"""

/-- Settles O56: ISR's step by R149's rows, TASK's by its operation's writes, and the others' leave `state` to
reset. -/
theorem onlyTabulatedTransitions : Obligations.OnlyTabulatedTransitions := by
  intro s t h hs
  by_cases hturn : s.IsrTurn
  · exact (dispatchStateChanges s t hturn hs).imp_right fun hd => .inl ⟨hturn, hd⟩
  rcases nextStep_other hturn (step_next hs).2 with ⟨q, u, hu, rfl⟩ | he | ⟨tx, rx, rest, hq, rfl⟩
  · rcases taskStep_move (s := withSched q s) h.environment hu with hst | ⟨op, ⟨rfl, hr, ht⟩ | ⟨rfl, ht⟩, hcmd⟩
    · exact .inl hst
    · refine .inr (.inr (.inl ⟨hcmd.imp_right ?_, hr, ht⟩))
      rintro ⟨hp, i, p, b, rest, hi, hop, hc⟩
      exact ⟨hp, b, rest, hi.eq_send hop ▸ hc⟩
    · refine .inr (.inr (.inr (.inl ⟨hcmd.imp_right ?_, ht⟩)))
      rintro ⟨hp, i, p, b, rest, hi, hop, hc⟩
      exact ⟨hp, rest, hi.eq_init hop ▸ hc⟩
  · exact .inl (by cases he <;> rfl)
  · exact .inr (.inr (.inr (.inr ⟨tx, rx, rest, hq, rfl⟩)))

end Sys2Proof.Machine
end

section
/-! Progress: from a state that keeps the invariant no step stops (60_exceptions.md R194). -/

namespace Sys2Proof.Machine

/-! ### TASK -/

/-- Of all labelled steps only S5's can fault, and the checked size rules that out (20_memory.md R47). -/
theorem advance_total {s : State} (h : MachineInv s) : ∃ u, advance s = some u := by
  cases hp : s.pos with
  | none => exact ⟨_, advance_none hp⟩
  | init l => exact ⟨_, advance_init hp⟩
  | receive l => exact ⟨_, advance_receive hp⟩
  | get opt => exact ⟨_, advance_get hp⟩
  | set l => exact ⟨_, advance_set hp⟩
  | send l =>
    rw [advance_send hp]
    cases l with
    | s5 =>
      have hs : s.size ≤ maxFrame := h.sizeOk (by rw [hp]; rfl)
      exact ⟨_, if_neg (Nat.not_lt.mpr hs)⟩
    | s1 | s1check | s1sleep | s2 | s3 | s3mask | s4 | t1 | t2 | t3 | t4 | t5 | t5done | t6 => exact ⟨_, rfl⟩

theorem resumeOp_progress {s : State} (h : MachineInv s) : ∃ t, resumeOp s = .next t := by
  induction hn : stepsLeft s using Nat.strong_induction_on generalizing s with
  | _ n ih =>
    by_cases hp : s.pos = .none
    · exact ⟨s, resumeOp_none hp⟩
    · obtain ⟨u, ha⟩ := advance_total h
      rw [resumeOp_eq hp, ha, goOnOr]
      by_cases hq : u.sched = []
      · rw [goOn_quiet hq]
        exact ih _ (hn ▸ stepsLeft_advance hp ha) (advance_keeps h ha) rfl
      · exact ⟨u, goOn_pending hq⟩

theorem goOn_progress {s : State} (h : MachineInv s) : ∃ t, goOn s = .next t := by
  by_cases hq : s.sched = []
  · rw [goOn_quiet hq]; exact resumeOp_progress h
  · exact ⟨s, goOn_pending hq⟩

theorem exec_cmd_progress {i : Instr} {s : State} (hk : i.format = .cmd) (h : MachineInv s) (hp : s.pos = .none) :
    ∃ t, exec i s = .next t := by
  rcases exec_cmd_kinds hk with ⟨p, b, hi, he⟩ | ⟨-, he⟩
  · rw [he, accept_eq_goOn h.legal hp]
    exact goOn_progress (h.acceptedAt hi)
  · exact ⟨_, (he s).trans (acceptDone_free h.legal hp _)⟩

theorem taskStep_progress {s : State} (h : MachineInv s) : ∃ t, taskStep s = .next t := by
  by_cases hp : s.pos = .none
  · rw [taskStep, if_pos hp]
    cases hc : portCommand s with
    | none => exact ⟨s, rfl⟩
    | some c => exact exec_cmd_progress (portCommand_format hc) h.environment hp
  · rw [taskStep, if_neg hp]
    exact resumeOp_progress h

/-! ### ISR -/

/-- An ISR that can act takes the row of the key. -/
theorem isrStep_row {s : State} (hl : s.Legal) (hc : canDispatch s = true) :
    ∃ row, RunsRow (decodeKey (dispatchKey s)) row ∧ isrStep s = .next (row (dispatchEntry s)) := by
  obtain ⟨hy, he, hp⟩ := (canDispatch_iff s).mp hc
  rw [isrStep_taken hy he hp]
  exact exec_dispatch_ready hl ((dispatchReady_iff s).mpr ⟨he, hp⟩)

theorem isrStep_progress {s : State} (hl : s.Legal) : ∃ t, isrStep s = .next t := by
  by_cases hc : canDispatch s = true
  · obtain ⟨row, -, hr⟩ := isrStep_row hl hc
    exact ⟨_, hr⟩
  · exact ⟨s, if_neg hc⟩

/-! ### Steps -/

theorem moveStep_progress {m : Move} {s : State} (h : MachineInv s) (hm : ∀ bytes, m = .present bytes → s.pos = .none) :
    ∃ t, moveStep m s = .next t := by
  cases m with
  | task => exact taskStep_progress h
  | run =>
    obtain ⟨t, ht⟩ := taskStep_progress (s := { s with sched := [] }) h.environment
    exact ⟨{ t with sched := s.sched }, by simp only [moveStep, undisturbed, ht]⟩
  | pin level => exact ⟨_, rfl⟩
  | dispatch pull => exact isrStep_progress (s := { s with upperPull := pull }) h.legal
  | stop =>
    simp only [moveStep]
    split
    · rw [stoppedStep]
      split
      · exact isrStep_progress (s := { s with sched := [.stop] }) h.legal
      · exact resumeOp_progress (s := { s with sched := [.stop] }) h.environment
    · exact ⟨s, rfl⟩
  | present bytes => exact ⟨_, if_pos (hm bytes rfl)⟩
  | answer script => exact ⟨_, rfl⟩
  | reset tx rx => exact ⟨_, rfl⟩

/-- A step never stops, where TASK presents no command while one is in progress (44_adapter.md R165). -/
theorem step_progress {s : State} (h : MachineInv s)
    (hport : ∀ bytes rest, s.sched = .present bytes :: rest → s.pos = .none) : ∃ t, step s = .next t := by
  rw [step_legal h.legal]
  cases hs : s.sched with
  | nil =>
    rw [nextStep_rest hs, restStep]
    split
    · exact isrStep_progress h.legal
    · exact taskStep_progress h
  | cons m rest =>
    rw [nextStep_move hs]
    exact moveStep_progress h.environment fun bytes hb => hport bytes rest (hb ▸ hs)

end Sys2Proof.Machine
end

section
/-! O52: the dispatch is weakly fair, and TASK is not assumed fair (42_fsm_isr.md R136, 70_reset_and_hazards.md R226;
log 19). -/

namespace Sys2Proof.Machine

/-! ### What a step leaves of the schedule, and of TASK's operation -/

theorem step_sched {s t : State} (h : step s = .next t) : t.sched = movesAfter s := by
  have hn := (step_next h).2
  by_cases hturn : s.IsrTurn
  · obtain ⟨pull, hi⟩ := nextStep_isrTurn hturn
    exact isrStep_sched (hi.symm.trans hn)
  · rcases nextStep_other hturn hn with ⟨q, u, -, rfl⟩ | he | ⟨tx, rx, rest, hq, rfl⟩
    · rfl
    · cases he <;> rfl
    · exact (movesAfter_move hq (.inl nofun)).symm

"""
"""

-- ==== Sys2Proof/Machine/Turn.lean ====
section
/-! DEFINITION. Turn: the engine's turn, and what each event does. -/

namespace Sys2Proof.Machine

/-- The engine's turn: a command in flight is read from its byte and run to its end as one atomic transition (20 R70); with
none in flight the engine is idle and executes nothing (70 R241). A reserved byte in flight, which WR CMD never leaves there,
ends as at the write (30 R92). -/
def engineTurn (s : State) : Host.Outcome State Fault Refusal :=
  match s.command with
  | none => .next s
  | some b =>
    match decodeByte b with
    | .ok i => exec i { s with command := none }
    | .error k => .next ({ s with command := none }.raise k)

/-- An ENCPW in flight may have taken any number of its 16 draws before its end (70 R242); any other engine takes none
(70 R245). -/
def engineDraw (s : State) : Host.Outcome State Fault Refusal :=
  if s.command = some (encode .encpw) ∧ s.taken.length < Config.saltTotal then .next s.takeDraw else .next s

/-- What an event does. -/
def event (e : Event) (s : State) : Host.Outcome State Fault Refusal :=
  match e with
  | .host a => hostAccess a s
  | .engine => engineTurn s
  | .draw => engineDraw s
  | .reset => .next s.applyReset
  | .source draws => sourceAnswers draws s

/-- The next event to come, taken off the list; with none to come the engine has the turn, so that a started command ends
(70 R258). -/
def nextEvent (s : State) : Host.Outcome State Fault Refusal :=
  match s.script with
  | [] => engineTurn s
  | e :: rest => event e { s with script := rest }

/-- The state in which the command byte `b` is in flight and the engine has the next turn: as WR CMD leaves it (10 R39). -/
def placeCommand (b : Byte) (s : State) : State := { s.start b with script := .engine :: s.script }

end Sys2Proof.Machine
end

"""

What you should do: When you reach the line with "exact ⟨_, if_neg (Nat.not_lt.mpr hs)⟩" in the records above, start writing out lines exactly, and stop once the line with "### Steps -/" has been written; include nothing else.

Result of this exercise:
      exact ⟨_, if_neg (Nat.not_lt.mpr hs)⟩
    | s1 | s1check | s1sleep | s2 | s3 | s3mask | s4 | t1 | t2 | t3 | t4 | t5 | t5done | t6 => exact ⟨_, rfl⟩

theorem resumeOp_progress {s : State} (h : MachineInv s) : ∃ t, resumeOp s = .next t := by
  induction hn : stepsLeft s using Nat.strong_induction_on generalizing s with
  | _ n ih =>
    by_cases hp : s.pos = .none
    · exact ⟨s, resumeOp_none hp⟩
    · obtain ⟨u, ha⟩ := advance_total h
      rw [resumeOp_eq hp, ha, goOnOr]
      by_cases hq : u.sched = []
      · rw [goOn_quiet hq]
        exact ih _ (hn ▸ stepsLeft_advance hp ha) (advance_keeps h ha) rfl
      · exact ⟨u, goOn_pending hq⟩

theorem goOn_progress {s : State} (h : MachineInv s) : ∃ t, goOn s = .next t := by
  by_cases hq : s.sched = []
  · rw [goOn_quiet hq]; exact resumeOp_progress h
  · exact ⟨s, goOn_pending hq⟩

theorem exec_cmd_progress {i : Instr} {s : State} (hk : i.format = .cmd) (h : MachineInv s) (hp : s.pos = .none) :
    ∃ t, exec i s = .next t := by
  rcases exec_cmd_kinds hk with ⟨p, b, hi, he⟩ | ⟨-, he⟩
  · rw [he, accept_eq_goOn h.legal hp]
    exact goOn_progress (h.acceptedAt hi)
  · exact ⟨_, (he s).trans (acceptDone_free h.legal hp _)⟩

theorem taskStep_progress {s : State} (h : MachineInv s) : ∃ t, taskStep s = .next t := by
  by_cases hp : s.pos = .none
  · rw [taskStep, if_pos hp]
    cases hc : portCommand s with
    | none => exact ⟨s, rfl⟩
    | some c => exact exec_cmd_progress (portCommand_format hc) h.environment hp
  · rw [taskStep, if_neg hp]
    exact resumeOp_progress h

/-! ### ISR -/

/-- An ISR that can act takes the row of the key. -/
theorem isrStep_row {s : State} (hl : s.Legal) (hc : canDispatch s = true) :
    ∃ row, RunsRow (decodeKey (dispatchKey s)) row ∧ isrStep s = .next (row (dispatchEntry s)) := by
  obtain ⟨hy, he, hp⟩ := (canDispatch_iff s).mp hc
  rw [isrStep_taken hy he hp]
  exact exec_dispatch_ready hl ((dispatchReady_iff s).mpr ⟨he, hp⟩)

theorem isrStep_progress {s : State} (hl : s.Legal) : ∃ t, isrStep s = .next t := by
  by_cases hc : canDispatch s = true
  · obtain ⟨row, -, hr⟩ := isrStep_row hl hc
    exact ⟨_, hr⟩
  · exact ⟨s, if_neg hc⟩

/-! ### Steps -/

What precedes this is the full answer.